=== Begin Enclosure ===

/-! ### Bytes and sites -/

@[simp] theorem State.byteAt_setReg (s : State) (r : Reg) (v : Word) (b : Nat) : (s.setReg r v).byteAt b = s.byteAt b := rfl
@[simp] theorem State.wordAt_setReg (s : State) (r : Reg) (v : Word) (b : Word) : (s.setReg r v).wordAt b = s.wordAt b := rfl
@[simp] theorem State.site_setReg (s : State) (r : Reg) (v : Word) (b : Word) : (s.setReg r v).site b = s.site b := rfl
@[simp] theorem State.byteAt_setPc (s : State) (v : Word) (b : Nat) : (s.setPc v).byteAt b = s.byteAt b := rfl
@[simp] theorem State.wordAt_setPc (s : State) (v : Word) (b : Word) : (s.setPc v).wordAt b = s.wordAt b := rfl
@[simp] theorem State.site_setPc (s : State) (v : Word) (b : Word) : (s.setPc v).site b = s.site b := rfl
@[simp] theorem State.byteAt_setSt (s : State) (v : Word) (b : Nat) : (s.setSt v).byteAt b = s.byteAt b := rfl
@[simp] theorem State.wordAt_setSt (s : State) (v : Word) (b : Word) : (s.setSt v).wordAt b = s.wordAt b := rfl
@[simp] theorem State.site_setSt (s : State) (v : Word) (b : Word) : (s.setSt v).site b = s.site b := rfl
@[simp] theorem State.byteAt_setKey (s : State) (k : BitVec 2) (b : Nat) : (s.setKey k).byteAt b = s.byteAt b := rfl
@[simp] theorem State.wordAt_setKey (s : State) (k : BitVec 2) (b : Word) : (s.setKey k).wordAt b = s.wordAt b := rfl
@[simp] theorem State.byteAt_setRun (s : State) (r : RunState) (b : Nat) : (s.setRun r).byteAt b = s.byteAt b := rfl
@[simp] theorem State.wordAt_setRun (s : State) (r : RunState) (b : Word) : (s.setRun r).wordAt b = s.wordAt b := rfl
@[simp] theorem State.site_setRun (s : State) (r : RunState) (b : Word) : (s.setRun r).site b = s.site b := rfl
@[simp] theorem State.site_setMem (s : State) (m : Memory) (b : Word) : (s.setMem m).site b = s.site b := rfl
@[simp] theorem State.byteAt_setPending (s : State) (p : List Request) (b : Nat) : (s.setPending p).byteAt b = s.byteAt b := rfl
@[simp] theorem State.wordAt_setPending (s : State) (p : List Request) (b : Word) : (s.setPending p).wordAt b = s.wordAt b := rfl
@[simp] theorem State.site_setPending (s : State) (p : List Request) (b : Word) : (s.setPending p).site b = s.site b := rfl
@[simp] theorem State.site_putByte (s : State) (a : Nat) (v : Byte) (b : Word) : (s.putByte a v).site b = s.site b := rfl
@[simp] theorem State.site_putWord (s : State) (a v : Word) (b : Word) : (s.putWord a v).site b = s.site b := rfl
@[simp] theorem State.byteAt_countFree (s : State) (b : Nat) : s.countFree.byteAt b = s.byteAt b := rfl
@[simp] theorem State.wordAt_countFree (s : State) (b : Word) : s.countFree.wordAt b = s.wordAt b := rfl
@[simp] theorem State.site_countFree (s : State) (b : Word) : s.countFree.site b = s.site b := rfl
@[simp] theorem State.byteAt_freeReg (s : State) (r : Reg) (b : Nat) : (s.freeReg r).byteAt b = s.byteAt b := rfl
@[simp] theorem State.wordAt_freeReg (s : State) (r : Reg) (b : Word) : (s.freeReg r).wordAt b = s.wordAt b := rfl
@[simp] theorem State.site_freeReg (s : State) (r : Reg) (b : Word) : (s.freeReg r).site b = s.site b := rfl
@[simp] theorem State.byteAt_freeKey (s : State) (b : Nat) : s.freeKey.byteAt b = s.byteAt b := rfl
@[simp] theorem State.wordAt_freeKey (s : State) (b : Word) : s.freeKey.wordAt b = s.wordAt b := rfl
@[simp] theorem State.byteAt_freeStatus (s : State) (mask : Word) (b : Nat) : (s.freeStatus mask).byteAt b = s.byteAt b := rfl
@[simp] theorem State.wordAt_freeStatus (s : State) (mask : Word) (b : Word) : (s.freeStatus mask).wordAt b = s.wordAt b := rfl
@[simp] theorem State.site_freeStatus (s : State) (mask : Word) (b : Word) : (s.freeStatus mask).site b = s.site b := rfl

end Sys2Proof.Machine
end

=== End Enclosure ===

- **Task statement**
Please count how many lines of the material above include the string "setKey", then give that number alone.

- **Solution to this problem**
2